The North American novelist Tom Wolfe has ridiculed the superficiality of East Coast society in the United States and its obsession with getting its offspring into Ivy League universities without for a moment reflecting on what those universities might do to their sons and daughters.
A similar obsession about ‘getting in’ exists in Britain, where the equivalent ‘promised land’ is Oxbridge (or, to a lesser extent, the Russell Group universities).
‘I have never met a single parent – not one – who has ever shown the slightest curiosity about what happens to them once they get here or what they may have become by the time they graduate’, he recalls telling a group of seniors at Harvard, shortly after the publication of The bonfire of vanities in 1987.
Nearly two decades later he could still say he had ‘never heard a single parent speculate about what value might be added by those four undergraduate years, other than the bachelor’s degree itself, which is an essential punch on the ticket for starting off in any upscale [i.e. well-paid] career’. (Declining by degrees; higher education at risk, 2005)
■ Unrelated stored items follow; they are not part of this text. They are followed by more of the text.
/-- ACC_CLOSE (R139, R141 to R143, R150, R155): `upset` the errors of the drain. -/
def execAccClose (id : Nat) (p : AccCloseParams) (upset : List (Nat × Nat × BitVec 32)) (s : State) :
    Host.Outcome State Fault Refusal :=
  s.run (fun b => b.tileCmd id (.accClose p) (fun c b =>
    let k := p.key (b.accMode c.tile)
    let g := b.group c.tile k
    if !g.isOpen then b.accState id 1
    else match g.failed with
      | some a => (b.releaseGroup c.tile k).finish id 0x0300 0 a
      | none =>
        if p.discard then (b.releaseGroup c.tile k).finish id 0 0 0
        else if tsLast < tsAddr p.dest + (g.rows - 1) * p.destStride + 64 * g.entry - 1 then b.finish id 0x0100 20 0
        else (b.onTile c.tile (fun t => { t with acc := g.upset t.acc upset })).drain c p k))

/-- The ranges that a group's replay reads. -/
def Block.replaySpans (b : Block) (n : Nat) (g : Group) : List (Nat × Nat × Bool) :=
  (match g.initAddr with
    | some a => [(a, a + g.rows * 64 * g.entry - 1, false)]
    | none => []) ++ g.matmuls.flatMap (fun p => (planMatmul p (b.accMode n)).spans)

/-- A group computed again from the tile store (R153, steps 1 and 2). -/
def Block.recompute (b : Block) (n k : Nat) (g : Group) : Block :=
  let t := b.tile n
  let r0 := fun (p : MatmulParams) => if (b.accMode n).legacy then 0 else p.rowOff
  let s := g.start t.store t.acc
  let r := g.matmuls.foldl (fun (a : Group × Memory) p =>
    let x := a.1.add t.store a.2 p (r0 p)
    (x.1, x.2.1)) s
  (b.setTile n { t with acc := r.2, streamT := none }).setGroup n k r.1

/-- GROUP_REPLAY (R153, R155): once no MATMUL runs and no other drain works in the group's bank. -/
def Block.replay (b : Block) (c : Cmd) (p : AccCloseParams) (k : Nat) (par : Option Nat) (upset : List (Nat × Nat × BitVec 32)) :
    Block :=
  let n := c.tile
  let g := b.group n k
  let b := b.count .TILE_CHECK_REPLAYS_COUNT n 1
  match parityHit (b.replaySpans n g) par with
  | some a => (b.releaseGroup n k).parityLost c a
  | none =>
    let b := b.recompute n k g
    let cyc := g.matmuls.foldl (fun s p => s + p.cycles) 160
    let b := (b.count .TILE_ARRAY_BUSY_COUNT n cyc).perf n 0x04 0 c.ctx cyc
    (b.onTile n (fun t => { t with acc := g.upset t.acc upset })).drain c p k

/-- Whether a replay may take the array now: no MATMUL of the tile is in progress, nor a drain in the group's bank. -/
def Block.replayReady (b : Block) (c : Cmd) : Bool :=
  (b.cmds.filter (fun (x : Cmd) => decide (x.opcode / 256 = 1) && decide (x.tile = c.tile) &&
      decide (x.phase = .running ∨ x.phase = .done) && decide (x.id ≠ c.id))).all (fun x =>
    decide ((b.plan x).unit ≠ .array) &&
      (decide ((b.plan x).unit ≠ .drain) || b.replayWaits x ||
        !((b.accMode c.tile).legacy || decide ((b.plan x).key.map (· / 4) = (b.plan c).key.map (· / 4)))))

/-- GROUP_REPLAY of the ACC_CLOSE with number `id`. -/
def execGroupReplay (id : Nat) (par : Option Nat) (upset : List (Nat × Nat × BitVec 32)) (s : State) :
    Host.Outcome State Fault Refusal :=
  s.run (fun b =>
    match b.findCmd id with
    | some c =>
      match c.params with
      | .accClose p =>
        let k := p.key (b.accMode c.tile)
        if c.phase = .running ∧ (b.group c.tile k).closing = some id ∧ b.replayReady c then
          (b.replay c p k par upset).notePrim c.tile
        else b
      | _ => b
    | none => b)

/-! ### FENCE, SIGNAL and WAIT -/

/-- Whether every earlier command on the units of a FENCE's MASK has completed (R156). -/
def Block.fenceClear (b : Block) (c : Cmd) (mask : Nat) : Bool :=
  (b.earlier c).all (fun (x : Cmd) => decide (mask % 16 ≠ 0) && !bitAt (mask % 16) (b.plan x).unit.bit)

/-- FENCE (R156): it starts in order, and ends once the commands that it names have completed. -/
def execFence (id : Nat) (p : FenceParams) (s : State) : Host.Outcome State Fault Refusal :=
  s.run (fun b =>
    match b.findCmd id with
    | some c =>
      if c.phase = .running ∧ c.params = .fence p then (if b.fenceClear c p.mask then b.finish id 0 0 0 else b)
      else b.tileCmd id (.fence p) (fun c b => if b.fenceClear c p.mask then b.finish id 0 0 0 else b)
    | none => b)

/-- SIGNAL (R157): the flag or doorbell bit is set by its completion event. -/
def execSignal (id : Nat) (p : SignalParams) (s : State) : Host.Outcome State Fault Refusal :=
  s.run (fun b => b.tileCmd id (.signal p) (fun c b =>
    if p.kind = 0 then
      if b.tileWorks p.index && decide (b.rget .TILE_CFG_CTX p.index = c.ctx) then
        (b.addEffect id (.flag p.index p.flag)).finish id 0 0 0
      else b.finish id 0x0100 17 0
    else (b.addEffect id (.doorbell p.index p.flag)).finish id 0 0 0))

/-- The flag of a tile. -/
def Block.flagVal (b : Block) (n f : Nat) : Nat := b.rget .TILE_FLAG_VALUE (flagIdx n f)

/-- A WAIT that is satisfied ends with the flag's value (R158, R162). -/
def Block.waitEnd (b : Block) (c : Cmd) (p : WaitParams) : Block :=
  let v := b.flagVal c.tile p.flag
  if reached 32 p.value v then
    (b.updCmd c.id (fun c => { c with startT := b.clk.t })).finish c.id 0 0 v
  else b

/-- WAIT (R158): it starts in order, and ends once the flag has reached VALUE. -/
def execWait (id : Nat) (p : WaitParams) (s : State) : Host.Outcome State Fault Refusal :=
  s.run (fun b =>
    match b.findCmd id with
    | some c =>
      if c.phase = .running ∧ c.params = .wait p then b.waitEnd c p
      else b.tileCmd id (.wait p) (fun c b => b.waitEnd c p)
    | none => b)

/-- WAIT_TIMEOUT (R159): TIMEOUT_US after its start a WAIT that is not satisfied ends, and the tile is HELD. -/
def execWaitTimeout (id : Nat) (s : State) : Host.Outcome State Fault Refusal :=
  s.run (fun b =>
    match b.findCmd id with
    | some c =>
      match c.params with
      | .wait p =>
        if c.phase = .running ∧ p.timeoutUs ≠ 0 ∧ !reached 32 p.value (b.flagVal c.tile p.flag) then
          let b := b.advanceTo (c.startT + p.timeoutUs * usec)
          (b.finish id 0x1002 0 (b.flagVal c.tile p.flag)).rset .TILE_STATUS_STATE c.tile 2
        else b
      | _ => b
    | none => b)

/-! ### MBX_ACCESS (R160) -/

/-- One access of a tile to a mailbox: `ok` whether the row is the packet's operation; `go` gives the result. -/
def Block.mbxAccess (b : Block) (id : Nat) (p : MbxAccessParams) (ok : Bool) (go : Nat → Block → Nat × Block) : Block :=
  if ok then
    b.tileCmd id (.mbxAccess p) (fun c b =>
      let r := go (128 + c.tile) b
      let b := if p.resultAddr = 0xFFFFFFFF then r.2 else r.2.tsWrite c.tile p.resultAddr (bytesOf 8 r.1)
      b.finish id 0 0 r.1)
  else b

/-- LOCK; an operation code above 5 is out of range. -/
def execMbxAccessLock (id : Nat) (p : MbxAccessParams) (s : State) : Host.Outcome State Fault Refusal :=
  s.run (fun b => b.mbxAccess id p (decide (p.op = 0 ∨ 5 < p.op)) (fun a b => b.mbxLockTry p.mbx a))

/-- RELEASE. -/
def execMbxAccessRelease (id : Nat) (p : MbxAccessParams) (s : State) : Host.Outcome State Fault Refusal :=
  s.run (fun b => b.mbxAccess id p (decide (p.op = 1)) (fun a b => (b.rget .MBX_STATUS_OWNER p.mbx, b.mbxRelease p.mbx a)))

/-- WRITE. -/
def execMbxAccessWrite (id : Nat) (p : MbxAccessParams) (s : State) : Host.Outcome State Fault Refusal :=
  s.run (fun b => b.mbxAccess id p (decide (p.op = 2)) (fun _ b =>
    (b2n (!b.flag .MBX_STATUS_FULL p.mbx), b.mbxPut p.mbx p.value)))

/-- TAKE. -/
def execMbxAccessTake (id : Nat) (p : MbxAccessParams) (s : State) : Host.Outcome State Fault Refusal :=
  s.run (fun b => b.mbxAccess id p (decide (p.op = 3)) (fun _ b => b.mbxTakeOut p.mbx))

/-- ACK. -/
def execMbxAccessAck (id : Nat) (p : MbxAccessParams) (s : State) : Host.Outcome State Fault Refusal :=
  s.run (fun b => b.mbxAccess id p (decide (p.op = 4)) (fun _ b => (b.rget .MBX_DB_BITS p.mbx, b.mbxAck p.mbx p.value)))

/-- PEEK. -/
def execMbxAccessPeek (id : Nat) (p : MbxAccessParams) (s : State) : Host.Outcome State Fault Refusal :=
  s.run (fun b => b.mbxAccess id p (decide (p.op = 5)) (fun _ b =>
    (b.word .MBX_STATUS p.mbx % 2 ^ 32 + b.rget .MBX_DB_BITS p.mbx * 2 ^ 32, b)))

/-! ### Registers of a tile -/

/-- BAR0 offset of register `o` of TILE_n. -/
def tileOffset (n o : Nat) : Nat := 0x400000 + n * 0x10000 + o

/-- A write of TILE_CFG (R144, R148). -/
def Block.writeTileCfg (b : Block) (n v : Nat) : Block :=
  let rows := bits v 2 12
  if b.rget .TILE_STATUS_STATE n = 0 ∧ !(b.tile n).groups.any (fun g => g.2.isOpen) ∧ 8 ≤ rows ∧ rows ≤ 2048 ∧ rows % 8 = 0 then
    let b := (b.rset .TILE_CFG_ACC_MODE n (bits v 0 1)).rset .TILE_CFG_LEGACY_BF16 n (bits v 1 1)
    (b.rset .TILE_CFG_LEGACY_ROWS n rows).rset .TILE_STATUS_ACC_MODE n (bits v 0 1)
  else b.rset .TILE_STATUS_CFG_REJECT n 1

/-- TILE_CFG_WRITE. -/
def execTileCfgWrite (tile : Fin 64) (value : BitVec 32) (s : State) : Host.Outcome State Fault Refusal :=
  s.run (fun b => b.barWrite (tileOffset tile 8) (fun b => b.writeTileCfg tile value.toNat))

/-- A HELD tile runs again, or is IDLE when no command remains (R159). -/
def Block.leaveHeld (b : Block) (n : Nat) : Block :=
  (b.rset .TILE_STATUS_STATE n (if b.rget .TILE_STATUS_QUEUED n = 0 then 0 else 1)).notePrim n

/-- TILE_CTL.RELEASE (R159). -/
def Block.tileRelease (b : Block) (n : Nat) : Block := if b.rget .TILE_STATUS_STATE n = 2 then b.leaveHeld n else b

/-- TILE_CTL.FLUSH (R159): first, every dispatched command that has not started completes with FLUSHED. -/
def Block.tileFlush (b : Block) (n : Nat) : Block :=
  if b.rget .TILE_STATUS_STATE n = 2 then
    ((b.cmds.filter (fun (c : Cmd) => decide (c.opcode / 256 = 1) && decide (c.tile = n) && decide (c.phase = .waiting))).foldl
      (fun b c => b.finish c.id 0x1004 0 0) b).leaveHeld n
  else b

/-- TILE_CTL_RELEASE. -/
def execTileCtlRelease (tile : Fin 64) (s : State) : Host.Outcome State Fault Refusal :=
  s.run (fun b => b.barWrite (tileOffset tile 0x10) (fun b => b.tileRelease tile))

/-- TILE_CTL_FLUSH. -/
def execTileCtlFlush (tile : Fin 64) (s : State) : Host.Outcome State Fault Refusal :=
  s.run (fun b => b.barWrite (tileOffset tile 0x10) (fun b => b.tileFlush tile))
Wolfe had illustrated the effects of the malaise at universities in his novel I am Charlotte Simmonds (2004) which paints a depressing picture of a student’s depraved and aimless life at an (imaginary) elite North American university.
The prevailing aspiration at most universities is to have a ‘good time’ and do just enough work to see themselves into a well-remunerated career. Without the countercultural support provided by family and friends, the typical university student satirised by Wolfe is likely to graduate emotionally scarred and ill-prepared to form a strong marriage, bring up children or offer selfless service to country and society.